First, John will repeat the following operation k times: He will choose two different positions in the sequence, and swap the elements at those positions. (John makes each choice uniformly at random. That is, each time John chooses two positions, each pair of different positions has the same probability of being chosen.)

Afterwards, Brus will randomly choose a non-empty contiguous subsequence of John's sequence. He will compute the sum of all elements in the chosen subsequence and he will write it down on a piece of paper. (Brus also makes his choice uniformly at random. That is, each possible contiguous subsequence has the same probability of being chosen.)

You are given a String[] sequence. Concatenate all elements of sequence to get the string s. For each i, the i-th character of s is a digit ('0'-'9') representing the digit at index i in John's original sequence.

Return the expected value of the sum Brus writes down.


Parameters:String[], int
Method signature:double find(String[] sequence, int k)
(be sure your method is public)


-The returned value must be accurate to within a relative or absolute value of 1E-9.

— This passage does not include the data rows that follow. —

/-! ## Counting a byte up and down -/

/-- R600: adding 1 to a byte, in numbers. -/
theorem add_one_eq_ofNat (b : Byte) : b + 1 = BitVec.ofNat 8 (b.toNat + 1) := by
  rw [BitVec.ofNat_add, BitVec.ofNat_toNat, BitVec.setWidth_eq]
  rfl

/-- R600: subtracting 1 from a byte is adding 255 modulo 256. -/
theorem sub_one_eq_ofNat (b : Byte) : b - 1 = BitVec.ofNat 8 (b.toNat + 255) := by
  rw [BitVec.ofNat_add, BitVec.ofNat_toNat, BitVec.setWidth_eq, BitVec.sub_eq_add_neg]
  rfl

/-! ## INC and DEC -/

/-- R601, R602: each mode of INC and DEC has an address. -/
theorem incDec_address {i : Instr} (s : State) (h : i.mnemonic = .inc ∨ i.mnemonic = .dec) :
    ∃ ea, (resolve i.mode s).op = .mem ea := by
  obtain h | h := h <;> cases i <;> cases h <;> exact ⟨_, rfl⟩

/-- R600: INC and DEC write their result back at their address and set N and Z from it. -/
theorem exec_of_incDec {i : Instr} {s : State} {value : Byte → Byte} {r : Byte} (h : i.mnemonic = .inc ∨ i.mnemonic = .dec)
    (he : exec i s = modifyInstr i.opcode i.mode (fun m _ => value m) (fun m => nzOf (value m)) s)
    (hr : value (operand i s).1 = r) :
    ∃ (ea : Word) (p : Byte) (cost : Nat), (resolve i.mode s).op = .mem ea ∧
      exec i s = .next { busWrite ea r (operand i s).2 with cpu := withStatus s.cpu p cost } ∧
      flagsFrom r [.n, .z] s.cpu.p p ∧ (s.cfg.cycleOverrides = [] → cost = modifyCycles i.mode) := by
  subst hr
  obtain ⟨ea, hea⟩ := incDec_address s h
  have hm : i.mnemonic ∈ modifyingMnemonics := by obtain h | h := h <;> simp [h, modifyingMnemonics]
  exact ⟨ea, _, _, hea, he.trans (modifyInstr_of_mem hea _ _), setNZ_flagsFrom _ _, fun hcfg => cyclesOf_modifying hcfg hm _⟩

/-- Settles O28: INC and DEC by their shape, INX, DEX, INY and DEY as register instructions that set N and Z; the model's `+ 1` and
`- 1` on bytes are the statement's numbers modulo 256. -/
theorem incrementsAndDecrementsWrap : Obligations.IncrementsAndDecrementsWrap := by
  intro i s up down
  have hup (b : Byte) : b + 1 = up b := add_one_eq_ofNat b
  have hdown (b : Byte) : b - 1 = down b := sub_one_eq_ofNat b
  refine ⟨fun h => ?_, ?_, ?_, ?_, ?_⟩
  · obtain hi | hi := h
    · exact exec_of_incDec (.inl hi) (exec_inc i s hi) ((hup _).trans (if_pos hi).symm)
    · exact exec_of_incDec (.inr hi) (exec_dec i s hi) ((hdown _).trans (if_neg (by simp [hi])).symm)
  · exact hup s.cpu.x ▸ works_of_setNZ rfl rfl rfl
  · exact hdown s.cpu.x ▸ works_of_setNZ rfl rfl rfl
  · exact hup s.cpu.y ▸ works_of_setNZ rfl rfl rfl
  · exact hdown s.cpu.y ▸ works_of_setNZ rfl rfl rfl

end Sys2Proof.Machine

/-! The shifts and rotates (spec/45, O29): the read-modify-write shape on A and on memory, with the four results in numbers. -/

namespace Sys2Proof.Machine

open Sys2Proof.Claims

/-! ## The bit shifted out -/

/-- R651, R653: the bit that leaves on the left is set from 128 up. -/
theorem getLsbD_seven_eq_decide (b : Byte) : b.getLsbD 7 = decide (128 ≤ b.toNat) :=
  (BitVec.msb_eq_getLsbD_last b).symm.trans (BitVec.msb_eq_decide b)

/-- R652, R654: the bit that leaves on the right is set in an odd byte. -/
theorem getLsbD_zero_eq_decide (b : Byte) : b.getLsbD 0 = decide (b.toNat % 2 = 1) := Nat.testBit_zero b.toNat

/-! ## The results in numbers -/

/-- R651: shifted left, a byte doubles modulo 256. -/
theorem toNat_shiftLeft_one (b : Byte) : (b <<< 1).toNat = 2 * b.toNat % 256 := by
  rw [BitVec.toNat_shiftLeft, Nat.shiftLeft_eq, Nat.mul_comm]

/-- R652: shifted right, a byte halves. -/
theorem toNat_shiftRight_one (b : Byte) : (b >>> 1).toNat = b.toNat / 2 := BitVec.toNat_ushiftRight b 1

/-- R653, R654: the old carry stands in bit 0 of its byte. -/
theorem getLsbD_carryBit (c : Cpu) (k : Nat) : (carryBit c).getLsbD k = (decide (k = 0) && getFlag .c c.p) := by
  unfold carryBit
  cases getFlag .c c.p <;> simp

/-- R653: ROL's result is the operand doubled, and 1 more with the old carry: bit 0 is free for it. -/
theorem toNat_rolValue (m : Byte) (c : Cpu) :
    (rolValue m c).toNat = (2 * m.toNat + if getFlag .c c.p then 1 else 0) % 256 := by
  have hfree : m <<< 1 &&& carryBit c = 0#8 := by
    refine BitVec.eq_of_getLsbD_eq fun k _ => ?_
    obtain rfl | hk : k = 0 ∨ k ≠ 0 := eq_or_ne k 0
    · simp
    · simp [getLsbD_carryBit, hk]
  have hcarry : (carryBit c).toNat = if getFlag .c c.p then 1 else 0 := apply_ite BitVec.toNat _ _ _
  rw [rolValue, ← BitVec.add_eq_or_of_and_eq_zero _ _ hfree, BitVec.toNat_add, toNat_shiftLeft_one, hcarry, Nat.mod_add_mod]

/-- R654: ROR's result is half the operand, and 128 more with the old carry: bit 7 is free for it. -/
theorem toNat_rorValue (m : Byte) (c : Cpu) :
    (rorValue m c).toNat = m.toNat / 2 + 128 * if getFlag .c c.p then 1 else 0 := by
  have hfree : m >>> 1 &&& carryBit c <<< 7 = 0#8 := by
    refine BitVec.eq_of_getLsbD_eq fun k hk => ?_
    obtain hlow | rfl : k < 7 ∨ k = 7 := by omega
    · simp [hlow]
    · simp
  have hcarry : (carryBit c <<< 7).toNat = 128 * if getFlag .c c.p then 1 else 0 := by
    unfold carryBit
    split <;> rfl
  have hfits : m.toNat / 2 + (128 * if getFlag .c c.p then 1 else 0) < 2 ^ 8 := by
    have := m.isLt
    split <;> omega
  rw [rorValue, ← BitVec.add_eq_or_of_and_eq_zero _ _ hfree, BitVec.toNat_add, toNat_shiftRight_one, hcarry,
    Nat.mod_eq_of_lt hfits]
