-- ==== Sys2Proof/Word.lean ====
section
/-!
DEFINITION. The machine's words: 32-bit registers and bytes (R10, R12), and the widths the manual uses for positions
and times (R7, R9).
-/
namespace Sys2Proof

/-- A register or a Nolre word (R57, R12). -/
abbrev Word := BitVec 32

/-- A byte of memory. -/
abbrev Byte := BitVec 8

/-- A 64-bit time, position or counter (R7, R9). -/
abbrev Dword := BitVec 64

end Sys2Proof
end

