-- ==== Sys2Proof/Machine/Regs.lean ====
section
/-!
DEFINITION. Every register of the device by name: its physical address (R35 and the register's own heading) and its
fields by bit range. An instance number is the argument n, an index within a register array the argument i.
-/
namespace Sys2Proof.Machine

/-- A field of a register: the register's address and the field's bit range [hi:lo] (R8). -/
structure RegField where
  addr : Nat
  hi : Nat
  lo : Nat
deriving DecidableEq, Repr


/-! Unit SYS. -/
/-- SYS_ID, R4. -/
abbrev SYS_ID : Nat := 0x40000000
abbrev SYS_ID_PART : RegField := ⟨SYS_ID, 31, 16⟩
abbrev SYS_ID_STEP_MAJOR : RegField := ⟨SYS_ID, 7, 4⟩
abbrev SYS_ID_STEP_MINOR : RegField := ⟨SYS_ID, 3, 0⟩
/-- SYS_STRAP, R415. -/
abbrev SYS_STRAP : Nat := 0x40000004
abbrev SYS_STRAP_ID_FIX : RegField := ⟨SYS_STRAP, 31, 31⟩
abbrev SYS_STRAP_ID_BAD : RegField := ⟨SYS_STRAP, 30, 30⟩
abbrev SYS_STRAP_ID : RegField := ⟨SYS_STRAP, 27, 16⟩
abbrev SYS_STRAP_BOOT_SRC : RegField := ⟨SYS_STRAP, 4, 3⟩
abbrev SYS_STRAP_OSC_DLY : RegField := ⟨SYS_STRAP, 2, 0⟩
/-- SYS_RST, R413. -/
abbrev SYS_RST : Nat := 0x40000008
abbrev SYS_RST_SC1_RST : RegField := ⟨SYS_RST, 1, 1⟩
abbrev SYS_RST_SC0_RST : RegField := ⟨SYS_RST, 0, 0⟩
/-- SYS_RST_CAUSE, R411. -/
abbrev SYS_RST_CAUSE : Nat := 0x4000000c
abbrev SYS_RST_CAUSE_SC1_WDT : RegField := ⟨SYS_RST_CAUSE, 5, 5⟩
abbrev SYS_RST_CAUSE_SC0_WDT : RegField := ⟨SYS_RST_CAUSE, 4, 4⟩
abbrev SYS_RST_CAUSE_SHUTDOWN : RegField := ⟨SYS_RST_CAUSE, 3, 3⟩
abbrev SYS_RST_CAUSE_MBX : RegField := ⟨SYS_RST_CAUSE, 2, 2⟩
abbrev SYS_RST_CAUSE_PIN : RegField := ⟨SYS_RST_CAUSE, 1, 1⟩
abbrev SYS_RST_CAUSE_POR : RegField := ⟨SYS_RST_CAUSE, 0, 0⟩
/-- SYS_SC_ENTRY, R413. -/
abbrev SYS_SC_ENTRY (i : Nat) : Nat := 0x40000010 + 0x4 * i
abbrev SYS_SC_ENTRY_ENTRY (i : Nat) : RegField := ⟨SYS_SC_ENTRY i, 31, 2⟩
/-- BRAKE_LIM, R192. -/
abbrev BRAKE_LIM (i : Nat) : Nat := 0x40001000 + 0x4 * i
abbrev BRAKE_LIM_LIMIT (i : Nat) : RegField := ⟨BRAKE_LIM i, 15, 0⟩
/-- BRAKE_STAT0, R189. -/
abbrev BRAKE_STAT0 : Nat := 0x40001100
/-- BRAKE_STAT1, R189. -/
abbrev BRAKE_STAT1 : Nat := 0x40001104
abbrev BRAKE_STAT1_CUT : RegField := ⟨BRAKE_STAT1, 15, 0⟩
/-- BRAKE_OSC, R190. -/
abbrev BRAKE_OSC : Nat := 0x40001108
abbrev BRAKE_OSC_OSC_FAIL : RegField := ⟨BRAKE_OSC, 31, 31⟩
abbrev BRAKE_OSC_RATE : RegField := ⟨BRAKE_OSC, 15, 0⟩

-sequence will contain between 2 and 47 elements, inclusive.
-Each element of sequence will contain between 1 and 47 characters, inclusive.
-Each element of sequence will consist of only decimal digits ('0'-'9').
-k will be between 1 and 1,000,000, inclusive.


{"4", "77"}
Returns: 10.0
There are three equally likely swaps John might make. If the first two elements are swapped, John will get the sequence {7,4,7}. Then Brus chooses one of the six possible subsequences. Their sums are 7, 4, 7, 11, 11 and 18. Thus the expected value is (7 + 4 + 7 + 11 + 11 + 18)/6 = 29/3.

If the first and the last elements are swapped, the sequence becomes {7,7,4}, and the subsequence sums are 7, 7, 4, 14, 11 and 18. The expected value in this case is (7 + 7 + 4 + 14 + 11 + 18)/6 = 61/6.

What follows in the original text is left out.